Brazilian authorities are scrambling to stop a wave of prison violence that has killed at least 125 inmates in two weeks, many with their heads cut off or their hearts and intestines ripped out.

Three massacres and many smaller fatal clashes, all in northern states, have followed a pattern that security forces have been unable to get ahead of. It starts with an hours-long riot inside a penitentiary, then military police are sent in to assist severely outnumbered guards and distraught families wait outside while inmates post on social-media photos they take of chopped up body parts.

The factors fuelling the violence among rival gang members are so complex that authorities say some potential remedies could exacerbate the problem. And the possibility of continued killings is raising fears the violence could spill into slums in major cities such as Rio de Janeiro and Sao Paulo, where drug operations are run in conjunction with bosses in prisons.

"Stopping the bloodshed begins with the federal and state governments calling this what it is: a public emergency," said Robert Muggah, research director for the Igarape Institute, a Brazil-based think-tank that focuses on security. "This is a problem from hell that has been festering for half a century."

President Michel Temer was initially slow to respond, taking three days to publicly acknowledge the first massacre, and he was ridiculed for calling it a "terrible accident." But the government has since announced a series of measures aimed at stopping the violence.

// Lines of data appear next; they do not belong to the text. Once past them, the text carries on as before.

-- ==== Sys2Proof/Machine/Fetch.lean ====
section
/-!
DEFINITION. The fetch and decode half of a STEP (30_encoding.md R80), and placing a word where the
next STEP fetches.
-/

namespace Sys2Proof.Machine

/-- Fetches and decodes the instruction at `pc`, or gives the state in which the fault is taken: a fault
of the fetch records no word, a decode failure the raw word as word and info (30_encoding.md R79, R80;
60_exceptions.md R201, R204). -/
def fetchDecode (s : State) : Except State Instr :=
  match fetchWord s.mem s.pc with
  | .error f => .error (s.takeFault none f)
  | .ok w =>
    match decodeWord w with
    | none => .error (s.takeFault (some w) ⟨.decodeFailure, w.toNat⟩)
    | some i => .ok i

/-- Where the next STEP can fetch a word: `pc`, or the program base where `pc` is odd or out of range
(log entry 9). -/
def fetchablePc (pc : Word) : Word :=
  if pc.getLsbD 0 || Config.memSize ≤ pc.toNat + 1 then BitVec.ofNat 16 Config.programBase else pc

/-- The state with a word stored at a fetchable `pc` and no fault latched. -/
def State.placeWord (s : State) (w : Word) : State :=
  let pc := fetchablePc s.pc
  { s with mem := s.mem.writeBytes pc.toNat (wordBytes w), pc := pc, fault := none }

end Sys2Proof.Machine
end

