-- ==== Sys2Proof/Machine/Step.lean ====
section
/-!
DEFINITION. STEP: "exactly one fetch+decode+execute cycle" (30_encoding.md R80), and the placing of one
instruction for the host's question.
-/

namespace Sys2Proof.Machine

/-- STEP (30_encoding.md R80). While a fault is latched it changes nothing (60_exceptions.md R205). -/
def step (s : State) : Host.Outcome State Fault Refusal :=
  match s.fault with
  | some _ => .next s
  | none =>
    match fetchDecode s with
    | .error t => .next t
    | .ok i => exec i s

/-- s with one instruction stored where the next STEP fetches (log entry 9). -/
def State.withFetchWord (s : State) (nbits w : Nat) : State := s.placeWord (tableWord nbits w)

end Sys2Proof.Machine
end

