/-! Putting each field of a word back in its place masks the word with the field's mask. -/

theorem extractLsb'_shiftLeft_eq_and (w : Word) (start len : Nat) :
    (w.extractLsb' start len).setWidth 16 <<< start =
      w &&& ((BitVec.allOnes len).setWidth 16 <<< start) := by
  apply BitVec.eq_of_getLsbD_eq
  intro j hj
  by_cases hlow : j < start
  · simp [hlow]
  · have hbit : start + (j - start) = j := by omega
    simp [hlow, hbit, Bool.and_comm, Bool.and_left_comm, Bool.and_assoc]

/-- A field of 4 bits as an index, put back in its place. -/
theorem ofNat_toFin_shiftLeft (w : Word) (start : Nat) :
    BitVec.ofNat 16 (w.extractLsb' start 4).toFin.val <<< start = w &&& 0x000F#16 <<< start := by
  rw [BitVec.val_toFin, BitVec.ofNat_toNat]
  exact extractLsb'_shiftLeft_eq_and w start 4

theorem putX_fieldX (w : Word) : putX (fieldX w) = w &&& 0x0F00#16 := ofNat_toFin_shiftLeft w 8

theorem putY_fieldY (w : Word) : putY (fieldY w) = w &&& 0x00F0#16 := ofNat_toFin_shiftLeft w 4

theorem putN_fieldN (w : Word) : putN (fieldN w) = w &&& 0x000F#16 := by
  simpa [putN, fieldN] using ofNat_toFin_shiftLeft w 0

theorem putNN_fieldNN (w : Word) : putNN (fieldNN w) = w &&& 0x00FF#16 := by
  simpa [putNN, fieldNN] using extractLsb'_shiftLeft_eq_and w 0 8

theorem putNNN_fieldNNN (w : Word) : putNNN (fieldNNN w) = w &&& 0x0FFF#16 := by
  simpa [putNNN, fieldNNN] using extractLsb'_shiftLeft_eq_and w 0 12

/-! The fields of each format, put back over the bits its mask fixes, make up the word
(30_encoding.md R73). -/

theorem refill_nnn {w c : Word} (h : w &&& 0xF000#16 = c) : c ||| putNNN (fieldNNN w) = w := by
  rw [← h, putNNN_fieldNNN, ← BitVec.and_or_distrib_left]
  exact BitVec.and_allOnes

theorem refill_xnn {w c : Word} (h : w &&& 0xF000#16 = c) :
    c ||| putX (fieldX w) ||| putNN (fieldNN w) = w := by
  rw [← h, putX_fieldX, putNN_fieldNN, ← BitVec.and_or_distrib_left, ← BitVec.and_or_distrib_left]
  exact BitVec.and_allOnes

theorem refill_xy {w c : Word} (h : w &&& 0xF00F#16 = c) :
    c ||| putX (fieldX w) ||| putY (fieldY w) = w := by
  rw [← h, putX_fieldX, putY_fieldY, ← BitVec.and_or_distrib_left, ← BitVec.and_or_distrib_left]
  exact BitVec.and_allOnes

theorem refill_xyn {w c : Word} (h : w &&& 0xF000#16 = c) :
    c ||| putX (fieldX w) ||| putY (fieldY w) ||| putN (fieldN w) = w := by
  rw [← h, putX_fieldX, putY_fieldY, putN_fieldN, ← BitVec.and_or_distrib_left,
    ← BitVec.and_or_distrib_left, ← BitVec.and_or_distrib_left]
  exact BitVec.and_allOnes

theorem refill_x {w c : Word} (h : w &&& 0xF0FF#16 = c) : c ||| putX (fieldX w) = w := by
  rw [← h, putX_fieldX, ← BitVec.and_or_distrib_left]
  exact BitVec.and_allOnes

National guard troops are being dispatched to hot spots, thousands of inmates are being shuffled among prisons and Mr. Temer has announced plans to build five new lockups. Meanwhile, justice authorities are examining ways to speed up a legal process that keeps thousands locked up for months or years while their cases are processed.

So far, nothing seems to be working. After several days of relative calm, 26 inmates were killed late Saturday in clashes inside two adjoining prisons in the northern state of Rio Grande do Norte. Authorities said members of the Sao Paulo-based First Command, Brazil's largest criminal gang, known by the Portuguese acronym PCC, fought with local gang Crime Syndicate of Rio Grande do Norte.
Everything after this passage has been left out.